▶ [Prompt]: Using the data beneath this instruction, retype only the lines from the one that contains "i v = .ok t := by" down to the one that contains "unfold admission; split <;> simp_all", both included, exactly as they appear.

▶ [Information given]:

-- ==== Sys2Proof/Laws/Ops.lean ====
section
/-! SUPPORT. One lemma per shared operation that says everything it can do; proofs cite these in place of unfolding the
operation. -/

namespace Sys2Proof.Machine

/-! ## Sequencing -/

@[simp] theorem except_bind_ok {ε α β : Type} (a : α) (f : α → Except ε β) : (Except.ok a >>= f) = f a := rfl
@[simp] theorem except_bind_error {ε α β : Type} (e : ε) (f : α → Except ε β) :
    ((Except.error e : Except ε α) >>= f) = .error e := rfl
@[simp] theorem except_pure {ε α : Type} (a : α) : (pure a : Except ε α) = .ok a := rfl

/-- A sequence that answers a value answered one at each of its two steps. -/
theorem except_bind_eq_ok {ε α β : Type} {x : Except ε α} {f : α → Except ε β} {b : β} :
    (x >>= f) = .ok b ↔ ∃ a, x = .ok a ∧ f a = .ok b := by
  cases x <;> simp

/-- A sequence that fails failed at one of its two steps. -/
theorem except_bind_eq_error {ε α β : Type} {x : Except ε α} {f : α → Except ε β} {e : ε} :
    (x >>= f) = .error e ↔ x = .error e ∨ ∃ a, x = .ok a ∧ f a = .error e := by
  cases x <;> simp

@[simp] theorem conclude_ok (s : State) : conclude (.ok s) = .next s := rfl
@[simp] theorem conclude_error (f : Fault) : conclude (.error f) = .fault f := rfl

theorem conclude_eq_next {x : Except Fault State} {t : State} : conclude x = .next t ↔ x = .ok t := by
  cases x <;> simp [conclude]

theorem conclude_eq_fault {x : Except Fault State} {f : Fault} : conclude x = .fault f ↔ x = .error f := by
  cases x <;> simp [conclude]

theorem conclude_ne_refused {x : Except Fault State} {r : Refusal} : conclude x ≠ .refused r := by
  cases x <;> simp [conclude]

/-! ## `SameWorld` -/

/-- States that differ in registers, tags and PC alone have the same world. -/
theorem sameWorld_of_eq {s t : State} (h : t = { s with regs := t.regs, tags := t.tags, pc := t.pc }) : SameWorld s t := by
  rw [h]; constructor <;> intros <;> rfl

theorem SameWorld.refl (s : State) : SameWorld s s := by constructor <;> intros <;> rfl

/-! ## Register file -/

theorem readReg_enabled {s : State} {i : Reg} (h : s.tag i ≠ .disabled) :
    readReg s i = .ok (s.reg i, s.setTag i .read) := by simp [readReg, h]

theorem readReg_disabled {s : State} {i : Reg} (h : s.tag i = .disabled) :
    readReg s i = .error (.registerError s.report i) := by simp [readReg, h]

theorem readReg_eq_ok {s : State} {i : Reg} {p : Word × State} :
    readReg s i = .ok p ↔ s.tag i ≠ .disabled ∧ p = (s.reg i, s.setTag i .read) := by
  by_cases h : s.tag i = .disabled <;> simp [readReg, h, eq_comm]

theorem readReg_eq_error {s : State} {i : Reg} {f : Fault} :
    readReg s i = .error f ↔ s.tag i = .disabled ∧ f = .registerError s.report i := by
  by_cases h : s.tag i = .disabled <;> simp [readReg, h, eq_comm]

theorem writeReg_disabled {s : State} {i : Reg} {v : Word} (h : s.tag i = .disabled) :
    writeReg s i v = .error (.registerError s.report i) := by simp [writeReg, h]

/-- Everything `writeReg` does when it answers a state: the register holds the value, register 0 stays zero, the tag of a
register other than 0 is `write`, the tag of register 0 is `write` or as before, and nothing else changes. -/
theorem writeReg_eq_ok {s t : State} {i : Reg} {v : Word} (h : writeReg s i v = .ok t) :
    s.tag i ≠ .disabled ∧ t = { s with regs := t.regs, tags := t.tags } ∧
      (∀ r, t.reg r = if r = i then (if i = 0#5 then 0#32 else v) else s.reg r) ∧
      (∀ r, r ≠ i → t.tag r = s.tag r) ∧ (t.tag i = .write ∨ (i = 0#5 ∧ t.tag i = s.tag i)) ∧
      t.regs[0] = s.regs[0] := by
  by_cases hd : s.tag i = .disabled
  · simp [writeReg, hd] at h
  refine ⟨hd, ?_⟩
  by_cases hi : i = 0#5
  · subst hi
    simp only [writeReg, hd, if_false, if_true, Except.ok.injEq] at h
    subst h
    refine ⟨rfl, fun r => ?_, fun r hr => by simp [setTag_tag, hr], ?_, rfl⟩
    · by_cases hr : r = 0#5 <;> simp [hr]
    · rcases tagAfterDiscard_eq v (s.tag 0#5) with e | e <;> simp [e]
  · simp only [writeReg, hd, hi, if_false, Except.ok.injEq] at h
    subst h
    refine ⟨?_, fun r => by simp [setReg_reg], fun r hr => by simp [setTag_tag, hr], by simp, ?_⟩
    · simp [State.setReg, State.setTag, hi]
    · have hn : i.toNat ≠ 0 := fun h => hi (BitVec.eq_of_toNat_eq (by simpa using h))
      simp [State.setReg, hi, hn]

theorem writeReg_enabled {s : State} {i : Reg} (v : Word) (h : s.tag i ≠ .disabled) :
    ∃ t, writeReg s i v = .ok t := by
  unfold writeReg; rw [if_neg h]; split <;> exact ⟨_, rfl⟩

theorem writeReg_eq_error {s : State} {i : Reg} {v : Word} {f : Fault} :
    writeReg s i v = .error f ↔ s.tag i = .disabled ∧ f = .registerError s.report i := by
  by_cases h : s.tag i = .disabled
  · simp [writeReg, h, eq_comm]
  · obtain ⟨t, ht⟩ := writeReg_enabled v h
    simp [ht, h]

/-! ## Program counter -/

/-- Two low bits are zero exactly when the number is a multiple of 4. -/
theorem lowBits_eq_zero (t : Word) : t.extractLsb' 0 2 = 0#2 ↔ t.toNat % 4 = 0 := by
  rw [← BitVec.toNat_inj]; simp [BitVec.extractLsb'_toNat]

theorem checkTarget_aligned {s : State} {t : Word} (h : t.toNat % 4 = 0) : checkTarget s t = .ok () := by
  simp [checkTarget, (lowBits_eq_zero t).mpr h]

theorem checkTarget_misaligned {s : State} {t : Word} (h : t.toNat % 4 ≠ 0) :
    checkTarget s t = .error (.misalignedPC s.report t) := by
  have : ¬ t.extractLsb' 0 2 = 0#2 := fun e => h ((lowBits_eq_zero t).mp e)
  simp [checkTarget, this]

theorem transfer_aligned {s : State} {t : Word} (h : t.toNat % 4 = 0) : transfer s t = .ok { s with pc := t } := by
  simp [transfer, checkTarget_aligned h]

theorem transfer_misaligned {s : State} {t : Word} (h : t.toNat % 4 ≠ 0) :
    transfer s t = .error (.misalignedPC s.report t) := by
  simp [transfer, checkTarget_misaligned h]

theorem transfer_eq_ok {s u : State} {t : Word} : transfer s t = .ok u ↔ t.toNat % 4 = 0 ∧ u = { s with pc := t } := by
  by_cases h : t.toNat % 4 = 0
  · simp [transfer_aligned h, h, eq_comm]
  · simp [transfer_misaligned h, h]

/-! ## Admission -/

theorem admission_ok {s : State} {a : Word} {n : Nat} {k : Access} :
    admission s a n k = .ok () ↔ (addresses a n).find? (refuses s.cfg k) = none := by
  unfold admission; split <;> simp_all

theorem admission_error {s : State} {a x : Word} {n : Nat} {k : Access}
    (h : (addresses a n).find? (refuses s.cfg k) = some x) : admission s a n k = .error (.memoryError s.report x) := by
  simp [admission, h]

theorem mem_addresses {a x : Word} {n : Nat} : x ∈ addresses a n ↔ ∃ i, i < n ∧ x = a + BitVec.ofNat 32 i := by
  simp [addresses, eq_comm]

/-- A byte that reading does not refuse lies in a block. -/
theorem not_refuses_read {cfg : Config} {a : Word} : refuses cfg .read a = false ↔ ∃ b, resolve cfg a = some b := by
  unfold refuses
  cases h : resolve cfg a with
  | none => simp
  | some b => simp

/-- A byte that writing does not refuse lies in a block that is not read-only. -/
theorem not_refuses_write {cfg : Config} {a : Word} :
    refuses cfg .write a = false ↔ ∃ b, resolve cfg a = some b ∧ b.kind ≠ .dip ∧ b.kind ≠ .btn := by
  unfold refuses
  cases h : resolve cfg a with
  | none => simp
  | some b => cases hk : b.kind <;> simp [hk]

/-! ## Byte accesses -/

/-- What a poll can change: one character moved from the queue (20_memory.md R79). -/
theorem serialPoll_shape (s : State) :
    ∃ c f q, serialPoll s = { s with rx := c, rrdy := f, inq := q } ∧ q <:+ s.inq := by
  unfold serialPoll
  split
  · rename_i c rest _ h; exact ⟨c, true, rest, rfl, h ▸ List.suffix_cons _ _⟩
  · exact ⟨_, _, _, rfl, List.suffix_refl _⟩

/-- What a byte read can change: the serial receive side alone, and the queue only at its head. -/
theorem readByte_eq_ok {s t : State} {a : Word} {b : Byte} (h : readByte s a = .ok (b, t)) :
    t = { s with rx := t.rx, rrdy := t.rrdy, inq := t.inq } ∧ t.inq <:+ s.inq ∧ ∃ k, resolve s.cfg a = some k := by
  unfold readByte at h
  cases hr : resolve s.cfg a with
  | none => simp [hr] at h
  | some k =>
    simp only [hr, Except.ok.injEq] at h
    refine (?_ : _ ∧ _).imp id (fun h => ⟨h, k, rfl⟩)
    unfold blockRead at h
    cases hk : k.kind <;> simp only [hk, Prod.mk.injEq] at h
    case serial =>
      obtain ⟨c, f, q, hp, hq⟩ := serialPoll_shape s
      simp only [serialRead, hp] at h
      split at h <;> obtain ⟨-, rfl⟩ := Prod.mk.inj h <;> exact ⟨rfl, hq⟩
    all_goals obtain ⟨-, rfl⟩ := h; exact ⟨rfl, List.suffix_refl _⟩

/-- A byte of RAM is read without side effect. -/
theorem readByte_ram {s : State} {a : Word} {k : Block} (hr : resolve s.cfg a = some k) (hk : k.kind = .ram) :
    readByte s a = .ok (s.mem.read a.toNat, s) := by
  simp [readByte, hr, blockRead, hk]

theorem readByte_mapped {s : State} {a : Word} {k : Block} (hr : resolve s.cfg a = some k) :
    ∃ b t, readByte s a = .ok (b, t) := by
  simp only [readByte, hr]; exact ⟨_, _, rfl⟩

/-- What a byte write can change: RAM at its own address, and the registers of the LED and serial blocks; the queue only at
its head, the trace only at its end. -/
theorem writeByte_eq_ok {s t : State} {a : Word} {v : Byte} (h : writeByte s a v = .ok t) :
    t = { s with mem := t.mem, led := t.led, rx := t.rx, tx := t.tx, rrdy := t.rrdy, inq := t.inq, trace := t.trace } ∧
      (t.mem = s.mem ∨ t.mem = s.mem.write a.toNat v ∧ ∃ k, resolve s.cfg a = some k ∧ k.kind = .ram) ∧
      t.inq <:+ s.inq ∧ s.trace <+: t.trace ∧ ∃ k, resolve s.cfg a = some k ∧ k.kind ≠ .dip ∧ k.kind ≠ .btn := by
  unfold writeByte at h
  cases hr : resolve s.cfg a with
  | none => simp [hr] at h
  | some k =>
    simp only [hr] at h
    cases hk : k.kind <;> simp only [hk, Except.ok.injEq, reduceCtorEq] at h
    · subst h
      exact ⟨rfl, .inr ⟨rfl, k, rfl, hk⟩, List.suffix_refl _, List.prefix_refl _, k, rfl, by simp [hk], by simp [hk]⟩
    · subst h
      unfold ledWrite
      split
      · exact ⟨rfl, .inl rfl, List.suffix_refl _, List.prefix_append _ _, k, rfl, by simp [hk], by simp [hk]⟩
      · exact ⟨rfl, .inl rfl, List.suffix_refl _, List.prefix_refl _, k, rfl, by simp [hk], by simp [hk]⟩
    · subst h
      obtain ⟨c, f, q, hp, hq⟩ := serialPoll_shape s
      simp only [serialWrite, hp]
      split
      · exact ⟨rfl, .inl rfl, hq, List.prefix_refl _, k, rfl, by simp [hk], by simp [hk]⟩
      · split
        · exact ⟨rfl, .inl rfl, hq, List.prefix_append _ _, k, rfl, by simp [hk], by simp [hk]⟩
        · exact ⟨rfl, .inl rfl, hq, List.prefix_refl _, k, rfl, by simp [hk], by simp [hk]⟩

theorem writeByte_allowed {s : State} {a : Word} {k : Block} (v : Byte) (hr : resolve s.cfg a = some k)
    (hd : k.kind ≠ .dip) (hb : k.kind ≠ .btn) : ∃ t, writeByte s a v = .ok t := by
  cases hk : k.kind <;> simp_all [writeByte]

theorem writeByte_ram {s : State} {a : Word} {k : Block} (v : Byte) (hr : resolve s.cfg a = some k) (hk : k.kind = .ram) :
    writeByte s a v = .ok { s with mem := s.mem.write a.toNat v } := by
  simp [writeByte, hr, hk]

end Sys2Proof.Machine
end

▶ [Written answer]:
    ∃ t, writeReg s i v = .ok t := by
  unfold writeReg; rw [if_neg h]; split <;> exact ⟨_, rfl⟩

theorem writeReg_eq_error {s : State} {i : Reg} {v : Word} {f : Fault} :
    writeReg s i v = .error f ↔ s.tag i = .disabled ∧ f = .registerError s.report i := by
  by_cases h : s.tag i = .disabled
  · simp [writeReg, h, eq_comm]
  · obtain ⟨t, ht⟩ := writeReg_enabled v h
    simp [ht, h]

/-! ## Program counter -/

/-- Two low bits are zero exactly when the number is a multiple of 4. -/
theorem lowBits_eq_zero (t : Word) : t.extractLsb' 0 2 = 0#2 ↔ t.toNat % 4 = 0 := by
  rw [← BitVec.toNat_inj]; simp [BitVec.extractLsb'_toNat]

theorem checkTarget_aligned {s : State} {t : Word} (h : t.toNat % 4 = 0) : checkTarget s t = .ok () := by
  simp [checkTarget, (lowBits_eq_zero t).mpr h]

theorem checkTarget_misaligned {s : State} {t : Word} (h : t.toNat % 4 ≠ 0) :
    checkTarget s t = .error (.misalignedPC s.report t) := by
  have : ¬ t.extractLsb' 0 2 = 0#2 := fun e => h ((lowBits_eq_zero t).mp e)
  simp [checkTarget, this]

theorem transfer_aligned {s : State} {t : Word} (h : t.toNat % 4 = 0) : transfer s t = .ok { s with pc := t } := by
  simp [transfer, checkTarget_aligned h]

theorem transfer_misaligned {s : State} {t : Word} (h : t.toNat % 4 ≠ 0) :
    transfer s t = .error (.misalignedPC s.report t) := by
  simp [transfer, checkTarget_misaligned h]

theorem transfer_eq_ok {s u : State} {t : Word} : transfer s t = .ok u ↔ t.toNat % 4 = 0 ∧ u = { s with pc := t } := by
  by_cases h : t.toNat % 4 = 0
  · simp [transfer_aligned h, h, eq_comm]
  · simp [transfer_misaligned h, h]

/-! ## Admission -/

theorem admission_ok {s : State} {a : Word} {n : Nat} {k : Access} :
    admission s a n k = .ok () ↔ (addresses a n).find? (refuses s.cfg k) = none := by
  unfold admission; split <;> simp_all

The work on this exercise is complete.